Scientists writing in the journal Nature Climate Change say that climate change is endangering global reindeer and caribou habitats.

The new study suggests there are a lot of similarities between reindeer, which thrive in Northern Europe and Asia, and caribou, which live in North America. Not only does this new research show similarities between these two animals that were previously unknown, but it also sheds light on how climate change has played a role in their evolution.

Researchers looked at the DNA of reindeer in Scandinavia and Asia as well as tundra and woodland caribou in North America to find out more about how their environments were affected in the past and will be influenced in the future by climate change.

Marco Musiani of the University of Calgary said that as one of the most northern species, caribou feel the effects of global warming as climate change continues to take its toll.

“The woodland caribou is already an endangered species in southern Canada and the United States. The warming of the planet means the disappearance of their critical habitat in these regions.
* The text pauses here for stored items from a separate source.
/-- Sections 10.5 and 11.1 (R174, R181): a CRC-good frame restarts the silence timer or ends the silence before it is admitted;
it then joins the tail of the inbound queue, is dropped with a count and a REQ_DROPPED warning at a queue of 4, or is not
admitted once the transmitter has taken the OK reply of an accepted LINK_RESET (R182). The silence timer's expiry hands TRIP the
HOST_SILENT condition. Section 10.5 (R174, R175): an owner takes a frame with the entry not ACTIVE where a silence had ended by
the frame's check and TRIP had still to take its end; with none to take the delivery finds the state as it is, and an end handed
after the check stays in flight. Every step keeps, with no silence standing at LINK, the end in flight as the newest HOST_SILENT
message or the entry not ACTIVE; so a frame since whose check the timer has not expired is taken with the entry not ACTIVE. That
the ends are counted at the frames that wait is the model's reading (log entry 5). -/
def Obligations.GoodFrameIsHeardThenQueued : Prop :=
  (∀ (high low : Byte) (len : Nat) (kind tag : Byte) (payload : List Byte) (s : State),
    s.link.rx = .check len (kind :: tag :: payload) (some high) →
    crcBytes (crc16 (BitVec.ofNat 8 len :: kind :: tag :: payload)) = [high, low] →
      (s.link.closing ≠ .replyTaken → s.link.inbound.length < 4 →
        exec (.rxByte low) s = .next (frameQueued kind tag payload s)) ∧
      (s.link.closing ≠ .replyTaken → 4 ≤ s.link.inbound.length →
        exec (.rxByte low) s = .next
          (report .link .warning 0x02 ([kind, tag] ++ u16 (bump 65535 s.link.dropped))
            ((frameHeard s).updLink fun l => { l with dropped := bump 65535 s.link.dropped }))) ∧
      (s.link.closing = .replyTaken → exec (.rxByte low) s = .next (frameHeard s))) ∧
  (∀ s : State, s.link.silence ≠ none →
    exec .silenceTimerExpiry s = .next
      { s with
        link := { s.link with silence := none, silentRaised := true }
        paths := { s.paths with trip := s.paths.trip ++ [⟨.hostSilent, false⟩] } }) ∧
  (∀ (f : InFrame) (s : State) (n : Nat),
    n = (s.paths.trip.filter fun m => decide (m = ⟨.hostSilent, true⟩)).length →
    (n ≤ f.laterEnds → atOwner f s = dequeued s) ∧
    (f.laterEnds < n → (atOwner f s).trip.hostSilent.state ≠ .active ∧
      ((atOwner f s).paths.trip.filter fun m => decide (m = ⟨.hostSilent, true⟩)).length = f.laterEnds)) ∧
  silenceSound State.reset ∧ (∀ s t : State, silenceSound s → step s = .next t → silenceSound t) ∧
  ∀ (f : InFrame) (s : State), silenceSound s → s.link.silentRaised = false → f.laterEnds = 0 →
    (atOwner f s).trip.hostSilent.state ≠ .active

/-- Sections 11.1 and 11.7: the bytes of a frame, taken one by one by a receiver in HUNT with room in the inbound queue, queue
exactly that frame: its KIND, its TAG and its payload, whatever bytes they hold. That the frames waiting ahead of it count a
silence it ended is the model's reading (log entry 5). -/
def Obligations.FrameOnTheLineIsReceivedAsSent : Prop :=
  ∀ (kind tag : Byte) (payload : List Byte) (s : State),
    payload.length ≤ 198 → s.link.rx = .hunt → s.link.closing ≠ .replyTaken → s.link.inbound.length < 4 →
      receiveAll (frameBytes ⟨kind, tag, payload⟩) s = .next (frameQueued kind tag payload s)

/-- Section 11.5: a report handed to LINK is discarded by the report level, or joins the tail of the report queue with CPX's
cycle elapsed at the hand-over, or is lost and counted at a queue of 8; an event flag is set whatever becomes of the report.
Sections 11.4 and 11.5: at a frame boundary a waiting reply goes first; with the slot empty and no delivery due, the oldest
report goes, and a non-zero lost count becomes a REPORTS_LOST warning in the freed place; otherwise the line is idle. That the
transmitter waits while a delivery is due is the model's reading of R182 and R184 (log entry 6). -/
def Obligations.TransmitterAndReportQueue : Prop :=
  (∀ (src : Source) (sev : Severity) (code : Byte) (data : List Byte) (s : State),
     (s.link.level < sev.code → report src sev code data s = s) ∧
     (sev.code ≤ s.link.level → s.link.reports.length < 8 →
       report src sev code data s =
         s.updLink fun l => { l with reports := l.reports ++ [⟨src, sev, code, s.cpx.cycleElapsed, data⟩] }) ∧
     (sev.code ≤ s.link.level → 8 ≤ s.link.reports.length →
       report src sev code data s = s.updLink fun l => { l with lost := if l.lost < 255 then l.lost + 1 else l.lost }) ∧
     ∀ f, (raiseFlag f s).link = { s.link with flags := s.link.flags.put f }) ∧
  (∀ s : State, s.link.closing = .open →
     (∀ r, s.link.slot = some r →
       exec .txFrameBoundary s = .next (s.updLink fun l => { l with slot := none, line := some (frameBytes r) })) ∧
     (∀ r rest, s.link.slot = none → s.link.inbound = [] → s.link.reports = r :: rest → s.link.lost = 0 →
       exec .txFrameBoundary s = .next
         (s.updLink fun l => { l with line := some (frameBytes (reportFrame r)), reports := rest })) ∧
     (∀ r rest, s.link.slot = none → s.link.inbound = [] → s.link.reports = r :: rest → s.link.lost ≠ 0 →
       exec .txFrameBoundary s = .next
         (s.updLink fun l =>
           { l with
             line := some (frameBytes (reportFrame r))
             reports := rest ++ [⟨.link, .warning, 0x03, s.cpx.cycleElapsed, u8 s.link.lost⟩]
             lost := 0 })) ∧
     (s.link.slot = none → s.link.inbound ≠ [] ∨ s.link.reports = [] →
       exec .txFrameBoundary s = .next (s.updLink fun l => { l with line := none })))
Caribou need undisturbed lichen-rich environments and these types of habitats are disappearing,” stated Musiani, a professor on the faculties of Environmental Design and Veterinary Medicine and co-author of the study.
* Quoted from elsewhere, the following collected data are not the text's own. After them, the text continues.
@[simp] theorem State.updEfe_link (s : State) (f : Efe → Efe) : (s.updEfe f).link = s.link := rfl
@[simp] theorem State.updEfe_prof (s : State) (f : Efe → Efe) : (s.updEfe f).prof = s.prof := rfl
@[simp] theorem State.updEfe_atu (s : State) (f : Efe → Efe) : (s.updEfe f).atu = s.atu := rfl
@[simp] theorem State.updEfe_hstg (s : State) (f : Efe → Efe) : (s.updEfe f).hstg = s.hstg := rfl
@[simp] theorem State.updEfe_saa (s : State) (f : Efe → Efe) : (s.updEfe f).saa = s.saa := rfl
@[simp] theorem State.updEfe_drum (s : State) (f : Efe → Efe) : (s.updEfe f).drum = s.drum := rfl
@[simp] theorem State.updEfe_efe (s : State) (f : Efe → Efe) : (s.updEfe f).efe = f s.efe := rfl
@[simp] theorem State.updEfe_mest (s : State) (f : Efe → Efe) : (s.updEfe f).mest = s.mest := rfl
@[simp] theorem State.updEfe_cpx (s : State) (f : Efe → Efe) : (s.updEfe f).cpx = s.cpx := rfl
@[simp] theorem State.updEfe_trip (s : State) (f : Efe → Efe) : (s.updEfe f).trip = s.trip := rfl
@[simp] theorem State.updEfe_paths (s : State) (f : Efe → Efe) : (s.updEfe f).paths = s.paths := rfl
@[simp] theorem State.updEfe_pending (s : State) (f : Efe → Efe) : (s.updEfe f).pending = s.pending := rfl
@[simp] theorem State.updEfe_freeCount (s : State) (f : Efe → Efe) : (s.updEfe f).freeCount = s.freeCount := rfl

@[simp] theorem State.updMest_link (s : State) (f : Mest → Mest) : (s.updMest f).link = s.link := rfl
@[simp] theorem State.updMest_prof (s : State) (f : Mest → Mest) : (s.updMest f).prof = s.prof := rfl
@[simp] theorem State.updMest_atu (s : State) (f : Mest → Mest) : (s.updMest f).atu = s.atu := rfl
@[simp] theorem State.updMest_hstg (s : State) (f : Mest → Mest) : (s.updMest f).hstg = s.hstg := rfl
@[simp] theorem State.updMest_saa (s : State) (f : Mest → Mest) : (s.updMest f).saa = s.saa := rfl
@[simp] theorem State.updMest_drum (s : State) (f : Mest → Mest) : (s.updMest f).drum = s.drum := rfl
@[simp] theorem State.updMest_efe (s : State) (f : Mest → Mest) : (s.updMest f).efe = s.efe := rfl
@[simp] theorem State.updMest_mest (s : State) (f : Mest → Mest) : (s.updMest f).mest = f s.mest := rfl
@[simp] theorem State.updMest_cpx (s : State) (f : Mest → Mest) : (s.updMest f).cpx = s.cpx := rfl
@[simp] theorem State.updMest_trip (s : State) (f : Mest → Mest) : (s.updMest f).trip = s.trip := rfl
@[simp] theorem State.updMest_paths (s : State) (f : Mest → Mest) : (s.updMest f).paths = s.paths := rfl
@[simp] theorem State.updMest_pending (s : State) (f : Mest → Mest) : (s.updMest f).pending = s.pending := rfl
@[simp] theorem State.updMest_freeCount (s : State) (f : Mest → Mest) : (s.updMest f).freeCount = s.freeCount := rfl

@[simp] theorem State.updCpx_link (s : State) (f : Cpx → Cpx) : (s.updCpx f).link = s.link := rfl
@[simp] theorem State.updCpx_prof (s : State) (f : Cpx → Cpx) : (s.updCpx f).prof = s.prof := rfl
@[simp] theorem State.updCpx_atu (s : State) (f : Cpx → Cpx) : (s.updCpx f).atu = s.atu := rfl
@[simp] theorem State.updCpx_hstg (s : State) (f : Cpx → Cpx) : (s.updCpx f).hstg = s.hstg := rfl
@[simp] theorem State.updCpx_saa (s : State) (f : Cpx → Cpx) : (s.updCpx f).saa = s.saa := rfl
@[simp] theorem State.updCpx_drum (s : State) (f : Cpx → Cpx) : (s.updCpx f).drum = s.drum := rfl
@[simp] theorem State.updCpx_efe (s : State) (f : Cpx → Cpx) : (s.updCpx f).efe = s.efe := rfl
@[simp] theorem State.updCpx_mest (s : State) (f : Cpx → Cpx) : (s.updCpx f).mest = s.mest := rfl
@[simp] theorem State.updCpx_cpx (s : State) (f : Cpx → Cpx) : (s.updCpx f).cpx = f s.cpx := rfl
@[simp] theorem State.updCpx_trip (s : State) (f : Cpx → Cpx) : (s.updCpx f).trip = s.trip := rfl
@[simp] theorem State.updCpx_paths (s : State) (f : Cpx → Cpx) : (s.updCpx f).paths = s.paths := rfl
@[simp] theorem State.updCpx_pending (s : State) (f : Cpx → Cpx) : (s.updCpx f).pending = s.pending := rfl
@[simp] theorem State.updCpx_freeCount (s : State) (f : Cpx → Cpx) : (s.updCpx f).freeCount = s.freeCount := rfl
Musiani added that the research demonstrates the animals are not as different from a genetic point of view as some might think given the geographic spread of reindeer and caribou. The two sister groups can be found throughout Europe, Asia and North America, from Norway to Eastern Canada.

The team said that caribou living in North America, but just south of the continental ice, became isolated and evolved their unique characteristics during the last glaciation. During this time, Europe, Asia and Alaska were connected by a land bridge.

“Then, at meltdown the two groups, reindeer from the North and caribou from the South, reunited and interbred in areas previously glaciated such as the southern Canadian Rockies,” says Musiani.

The team looked at how the animals were distributed over 21,000 years as the climate changed and found that the caribou in Alaska and northern Canada are strikingly similar to reindeer. The more typical North American caribou occur further south in the lowland forested regions.

“Animals more closely related to reindeer occur in North America, throughout its northern and western regions, with some transitional zones, such as the one remarkably placed in the southern Canadian Rockies,” said Musiani.